KALEMİN UCUNA DÖKÜLENLER

Her şey önce bir hayalle başladı. İlk başta anne babamın hayaliydim. Dünyaya geldim. Sonra kendim hayal kurmayı keşfettim ve kendime hayallerimden bir dünya yarattım...
03/12/2010

Nörofeedback Terapisi

        Yüzyılın Buluşu mu yoksa Andersen’den Masal mı?  
        Konferansta (22.Uluslarası DE/HB Konferansı) dişlerimi bileyerek gittiğim tek panel Nörofeedback(nörofidbek)Terapisi’nin anlatıldığı paneldi.
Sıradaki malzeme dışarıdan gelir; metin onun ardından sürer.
/-- MIRROR_CREDIT (R519): the latest GRANT on the port, and on a primary the records acknowledged. -/
def execMirrorCredit (port : Nat) (f : Bytes) (s : State) : Host.Outcome State Fault Refusal :=
  let ans := s.takePair port [0xC] f; match ans.2 with
  | none => let s := ans.1; .next s
  | some h =>
    let s := ans.1
    let ans := s.openPair port h; match ans.2 with
    | none => let s := ans.1; .next s
    | some b =>
      let s := ans.1
      let g := Bytes.le b 4 4
      let a := Bytes.le b 8 8
      let s := s.onPair fun p =>
        { p with grant := if laterThan 32 g (Table.get 0 p.grant port) then Table.put p.grant port g else p.grant }
      if !s.dev.pair.mirrors then .next s
      else
        let s := s.onPair fun p =>
          if p.ack < a ∧ a < p.nextSeq then { p with ack := a, ackPly := s.now, records := p.records.filter fun r => decide (a < r.seq) } else p
        let s := s.sendRecords s.dev.pair.records
        .next (s.pumpCkpt s.dev.pair.ckptFlows)

/-- MIRROR_RESEND (R519): records whose port has gone down, or all when ACK has not advanced for 1,562,500 plies, are sent again from ACK + 1. -/
def execMirrorResend (s : State) : Host.Outcome State Fault Refusal :=
  let p := s.dev.pair
  let stalled : Bool := !p.records.isEmpty && decide (p.ackPly + plies1ms ≤ s.now)
  let due (r : MirrorRec) : Bool := match r.sentOn with
    | none => false
    | some (port, _) => stalled || !s.subUp port 0
  if !p.mirrors ∨ !(p.records.any due) then .next s
  else
    let s := s.onPair fun x =>
      { x with
        ackPly := if stalled then s.now else x.ackPly
        records := x.records.map fun r => if due r then { r with sentOn := none, avoid := r.sentOn.map (·.1) } else r }
    .next (s.sendRecords s.dev.pair.records)

/-! ### The standby's side (R518) -/

/-- One record as received. -/
structure RecordIn where
  ty : Nat
  whr : Nat
  body : Bytes
  deriving DecidableEq, Repr

/-- The records of a MIRROR plaintext, at most `n`. -/
def recordsIn (n : Nat) (b : Bytes) : List RecordIn :=
  match n with
  | 0 => []
  | k + 1 =>
    let len := Bytes.le b 2 2
    if b.length < 8 ∨ len < 8 ∨ b.length < len ∨ len % 8 ≠ 0 then []
    else { ty := Bytes.at b 0, whr := Bytes.le b 4 2, body := (b.take len).drop 8 } :: recordsIn k (b.drop len)

/-- Do two entries hold one flow: channel slot, handle generation and key? -/
def sameFlow (a b : Bytes) : Bool := decide (eSlot a = eSlot b ∧ eChGen a = eChGen b ∧ eKey a = eKey b)

/-- The room of the mirror store, in entries (R518). -/
abbrev storeRoom := 16777216

/-- Remove the first entry that a test names. -/
def removeFirst {α : Type} (f : α → Bool) (l : List α) : List α := match l with
  | [] => []
  | x :: r => if f x then r else x :: removeFirst f r

/-- Keep an entry in the mirror store, or take it out when VALID is 0 (R518). -/
def State.store (direct : Bool) (core : Nat) (e : Bytes) (s : State) : State :=
  let same (m : MirrorEntry) : Bool := decide (m.direct = direct ∧ (m.core = core ∨ m.direct ∧ m.core / 200 = core / 200)) && sameFlow m.entry e
  let old := s.dev.pair.store.filter fun m => !same m
  let m : MirrorEntry := { direct, core, entry := e, ply := s.now }
  if !eValid e then s.onPair fun p => { p with store := old }
  else if old.length < storeRoom then s.onPair fun p => { p with store := old ++ [m] }
  else if old.any fun m => !ePromoted m.entry then
    s.onPair fun p => { p with store := removeFirst (fun m => !ePromoted m.entry) old ++ [m] }
  else s.loseSync

/-- Swap an image that a SWAP record names, if R432 allows it now; false while it must wait. -/
def State.mirrorSwap (whr gen : Nat) (s : State) : State × Bool :=
  match Table.get? s.dev.pair.images whr with
  | none => (s.loseSync, true)
  | some k =>
    let op := Table.get {} s.dev.objects.stages k
    if op.state ≠ .accepted ∨ s.drains (decide (0x1000 ≤ whr)) (whr % 0x1000) ∨
        s.start.compute.retired.any (fun e => decide (e.1 = stageKey k)) then (s, false)
    else ((s.swapAs gen k op).onPair fun p => { p with images := Table.erase p.images whr }, true)

/-- The swaps that wait, each as soon as R432 allows. -/
def State.mirrorSwaps (s : State) : State :=
  State.each s.dev.pair.swaps (fun w s =>
    let ans := s.mirrorSwap w.1 w.2.1; match ans.2 with
    | true => let s := ans.1; s.onPair fun p => { p with swaps := p.swaps.filter fun v => decide (v ≠ w) }
    | false => let s := ans.1; s) s

/-- Discard an image that is being staged for a target. -/
def State.dropImage (whr : Nat) (s : State) : State :=
  match Table.get? s.dev.pair.images whr with
  | none => s
  | some k => (s.discardStage k).onPair fun p =>
      { p with images := Table.erase p.images whr, swaps := p.swaps.filter fun w => decide (w.1 ≠ whr) }

/-- RESYNC on the standby: all mirrored state is discarded (R518): channels with their rings and generations, deep models, images, direct-indexed
entries and the mirror store. -/
def State.dropMirrored (s : State) : State :=
  let s := State.each (s.dev.pair.images.map (·.1)) State.dropImage s
  let s := State.each (s.dev.objects.gens.map (·.2)) (fun g s => s.retireGen (decide (g.kind = 2)) g.target g.gen) s
  let s := State.each s.dev.usedChans (fun e s =>
    let s := s.destroyChan e.1
    let s := State.each [e.2.result, e.2.log, e.2.input] (fun r s => match r with | some k => s.freeRing k | none => s) s
    s.onObjects fun o =>
      { o with channels := Table.set {} o.channels e.1 { hgen := (e.2.hgen + 1) % 4096 }, chanPool := o.chanPool.release e.1 }) s
  (s.onFlow fun x => { x with direct := [] }).onPair fun p => { p with store := [], swaps := [], images := [] }

/-- CREATE: the channel of the primary, in the same slot with the same handle generation. -/
def State.mirrorCreate (b : Bytes) (s : State) : State :=
  let h := Bytes.le b 0 4
  let n := h % 4096
  let desc := Bytes.slice b 8 144
  if h / 16777216 ≠ 1 ∨ (s.chan n).state ≠ .free ∨ s.dev.noRoom desc then s.loseSync
  else
    let s := s.onObjects fun o => { o with chanPool := o.chanPool.claim n }
    (s.onChan n fun q => { q with hgen := h / 4096 % 4096 }).setupChan n desc

/-- IMAGE_OPEN: a staging slot of the standby's own (R424). -/
def State.mirrorOpen (whr : Nat) (b : Bytes) (s : State) : State :=
  let s := s.dropImage whr
  let deep := decide (0x1000 ≤ whr)
  if !deep && !(s.chan (whr % 0x1000)).live then s.loseSync
  else let ans := s.openStage 0 (if deep then none else some (whr % 0x1000)) (Bytes.le b 0 8); match ans.2 with
    | none => let s := ans.1; s.loseSync
    | some k => let s := ans.1; (s.onStage k fun g => { g with degraded := decide (Bytes.at b 8 = 1) }).onPair fun p => { p with images := Table.put p.images whr k }

/-- IMAGE_DATA: the bytes are stored, and a whole image is verified (R425, R426). -/
def State.mirrorData (whr : Nat) (b : Bytes) (s : State) : State :=
  match Table.get? s.dev.pair.images whr with
  | none => s.loseSync
  | some k =>
    let g := Table.get {} s.dev.objects.stages k
    let off := Bytes.le b 0 8
    let data := (b.drop 8).take (g.len - off)
    if g.state ≠ .open_ then s
    else
      let new := g.put off data
      if s.dev.framesShort k new then s.loseSync
      else s.onStage k fun _ => if prefixLen new.got = g.len then { new with state := .verifying, verifier := 0 } else new

/-- DIRECT: the entry goes into the die's copy with the ply of application as its time-stamp (R517). A standby takes part in no promotion (R520):
a promotion waits in the mirror store for castling. -/
def State.mirrorDirect (die : Nat) (e : Bytes) (s : State) : State :=
  let t := Bytes.le (flowKeyOf e) 0 3 % 1048576
  let key := Bytes.slice e 0 64
  let loc : Loc := .direct (die % 4) t
  if !eValid e then (s.setEntry loc (eFlag 12 false key)).store true (200 * (die % 4)) e
  else
    let v := Bytes.patch (eFlag 13 false (Bytes.patch key 44 (toLE 3 s.stamp))) 60 [0, 0]
    (s.setEntry loc v).store true (s.dev.ownerOf loc e) (if ePromoted e then e else eFlag 12 false e)

/-- Apply one record (R518). -/
def State.applyRecord (seq : Nat) (r : RecordIn) (s : State) : State :=
  match r.ty with
  | 1 => s.mirrorCreate r.body
  | 2 => match s.dev.chanOf (Bytes.le r.body 0 4) with
    | some n => s.destroyChan n
    | none => s
  | 3 => s.mirrorOpen r.whr r.body
  | 4 => s.mirrorData r.whr r.body
  | 5 =>
    let gen := Bytes.at r.body 0
    let ans := s.mirrorSwap r.whr gen; match ans.2 with
    | true => let s := ans.1; s
    | false => let s := ans.1; s.onPair fun p => { p with swaps := p.swaps ++ [(r.whr, gen, seq)] }
  | 6 => s.mirrorDirect r.whr r.body
  | 7 => s.store false r.whr (Bytes.slice r.body 0 64)
  | 8 => s.onFlow fun x =>
      { x with stateMem := Mem.writeBytes x.stateMem (slotBase r.whr (Bytes.le r.body 0 2 % 32768)) ((r.body.drop 8).take 8192) }
  | 9 => s.onPair fun p => { p with ckptDone := Bytes.le r.body 0 4 }
  | 10 => (s.dropMirrored).watchSync fun s => s.onPair fun p => { p with synced := false, resynced := false }
  | 11 => s.onPair fun p => { p with resynced := true }
  | _ => s

/-- Take a numbered record: in sequence it is applied, an earlier one has been, and a later one shows a gap. RESYNC starts the sequence anew. -/
def State.takeRecord (seq : Nat) (r : RecordIn) (s : State) : State :=
  let a := s.dev.pair.applied
  if r.ty = 10 ∧ a < seq ∨ seq = a + 1 then (s.applyRecord seq r).onPair fun p => { p with applied := seq }
  else if seq ≤ a then s
  else s.loseSync

/-- SYNCED rises once RESYNC_DONE has been applied and no image is incomplete (R518, R519). -/
def State.settleSync (s : State) : State :=
  let p := s.dev.pair
  let whole := p.images.all fun e => decide ((Table.get {} s.dev.objects.stages e.2).state ≠ .open_)
  if p.role = .standby ∧ p.resynced ∧ !p.synced ∧ whole then (s.onPair fun p => { p with synced := true }).pairEvent 4 else s

/-- MIRROR (R518, R519): the records are applied in sequence, and the port's credit is renewed with an acknowledgement. -/
def execMirror (port : Nat) (f : Bytes) (s : State) : Host.Outcome State Fault Refusal :=
  let ans := s.takePair port [0xB] f; match ans.2 with
  | none => let s := ans.1; .next s
  | some h =>
    let s := ans.1
    let ans := s.openPair port h; match ans.2 with
    | none => let s := ans.1; .next s
    | some b =>
      let s := ans.1
      if s.dev.pair.role ≠ .standby then .next s
      else
        let s := s.pairCount 5 1
        let l := (recordsIn b.length (b.drop 16)).zipIdx
        let s := State.each l (fun e s => s.takeRecord (Bytes.le b 8 8 + e.2) e.1) s
        .next (s.settleSync.grantPair port (units f.length))
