-- ==== Sys2Proof/Machine/Boundary.lean ====
section
/-! DEFINITION. The package boundary (R564 to R570): the SMBus port, SMB_ALERT_N, and the alert response address. -/
namespace Sys2Proof.Machine

/-- Does the SMBus port answer (R569)? -/
def State.smbAnswers (s : State) : Bool := s.dev.startUp.powerGood && decide (s.dev.startUp.smbFrom ≤ s.now)

/-- Answer a read command with its data bytes, or not at all. -/
def State.smb (data : Bytes) (s : State) : State := if s.smbAnswers then s.emit (.smbus (some data)) else s

/-- STATUS of R569. -/
def Dev.smbStatus (d : Dev) : Nat :=
  b2n d.startUp.ready + 2 * b2n d.faultN + 4 * b2n d.power.tripped + 8 * b2n (decide (d.power.rails ≠ 0)) +
    16 * b2n (d.power.noSlot || d.power.bookFailed)

/-- SMB_STATUS (R569). Reads show the state at the start of the ply. -/
def execSmbStatus (s : State) : Host.Outcome State Fault Refusal := .next (s.smb [byte s.start.smbStatus])

/-- SMB_PHASE (R569). -/
def execSmbPhase (s : State) : Host.Outcome State Fault Refusal := .next (s.smb [byte s.start.startUp.phase])

/-- SMB_LIFECYCLE (R569). -/
def execSmbLifecycle (s : State) : Host.Outcome State Fault Refusal := .next (s.smb [byte s.start.sec.nvm.lifecycle])

/-- SMB_STAGES (R569). -/
def execSmbStages (s : State) : Host.Outcome State Fault Refusal := .next (s.smb [byte s.start.stages])

/-- SMB_RAIL_FAULT (R569). -/
def execSmbRailFault (s : State) : Host.Outcome State Fault Refusal := .next (s.smb [byte s.start.power.rails])

/-- SMB_LOGIC_TEMP (R569): codes 10h to 13h. -/
def execSmbLogicTemp (die : Nat) (s : State) : Host.Outcome State Fault Refusal :=
  .next (if die < 4 then s.smb (toLE 2 ((hottest (s.start.tempo die).logic).2 % 4096)) else s)

/-- SMB_DRAM_TEMP (R569): codes 14h to 17h. -/
def execSmbDramTemp (die : Nat) (s : State) : Host.Outcome State Fault Refusal :=
  .next (if die < 4 then s.smb (toLE 2 ((hottest (s.start.tempo die).dram).2 % 4096)) else s)

/-- SMB_PORT_TEMP (R569): codes 18h and 19h. -/
def execSmbPortTemp (die : Nat) (s : State) : Host.Outcome State Fault Refusal :=
  .next (if die < 2 then s.smb (toLE 2 ((if die = 0 then s.start.power.port0 else s.start.power.port1) % 4096)) else s)

/-- SMB_POWER (R569). -/
def execSmbPower (s : State) : Host.Outcome State Fault Refusal := .next (s.smb (toLE 2 (s.start.power.watts % 65536)))

/-- SMB_VCORE (R569): codes 20h to 23h. -/
def execSmbVcore (die : Nat) (s : State) : Host.Outcome State Fault Refusal :=
  .next (if die < 4 then s.smb [byte (s.start.tempo die).vcore] else s)

/-- SMB_SERIAL (R569): zeros until phase 2 of start-up completes. -/
def execSmbSerial (s : State) : Host.Outcome State Fault Refusal :=
  let x := s.start.startUp
  .next (s.smb (if 3 ≤ x.phase ∨ x.restart.isSome then toLE 8 Config.serial.toNat else zeros 8))

/-- SMB_REFUSED (R569): a write or any other command code is answered with a NACK, and changes nothing else. -/
def execSmbRefused (s : State) : Host.Outcome State Fault Refusal := .next (if s.smbAnswers then s.emit (.smbus none) else s)

/-- SMB_ALERT_N (R570): a shedding stage above 0, a temperature at its HIGH threshold (R444), or FAULT_N. -/
def Dev.smbAlert (d : Dev) : Bool :=
  d.faultN || (List.range 4).any fun k =>
    let t := d.tempo k
    let cfg := d.rg (pageOf tTempo k) 0x4C
    decide (0 < t.stage ∨ degrees (cfg / 2 ^ 24) ≤ temp (hottest t.logic).2 ∨ degrees (bits cfg 15 8) ≤ temp (hottest t.dram).2)

/-- SMB_ALERT_RESPONSE (R570): the device answers the alert response address with its own address while it asserts the line. -/
def execSmbAlertResponse (s : State) : Host.Outcome State Fault Refusal :=
  .next (if s.start.smbAlert then s.smb [byte (2 * (0x58 + Config.smbStrap % 4))] else s)

end Sys2Proof.Machine
end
Aslında,  Nörofeedback Terapisi ile bir alıp veremediğim yok. Benim derdim; yeterli bilimsel kanıtlara dayandırılmamış, henüz çalışmaların bebeklik döneminde olduğu bir tedavi yöntemini, müthiş vaatlerle ailelere pazarlayan ve ilaçsız mucizevî bir tedavi yöntemi olarak Andersen’den masallar anlatan yerli ve yabancı bazı uzmanlarla. Çünkü onların bu vaatlerine inanıp (doktoruna inanmayacaksın da kime inanacaksın?) maddi anlamda mağdur olan ve hiçbir olumlu sonuç alamayan birçok aile var.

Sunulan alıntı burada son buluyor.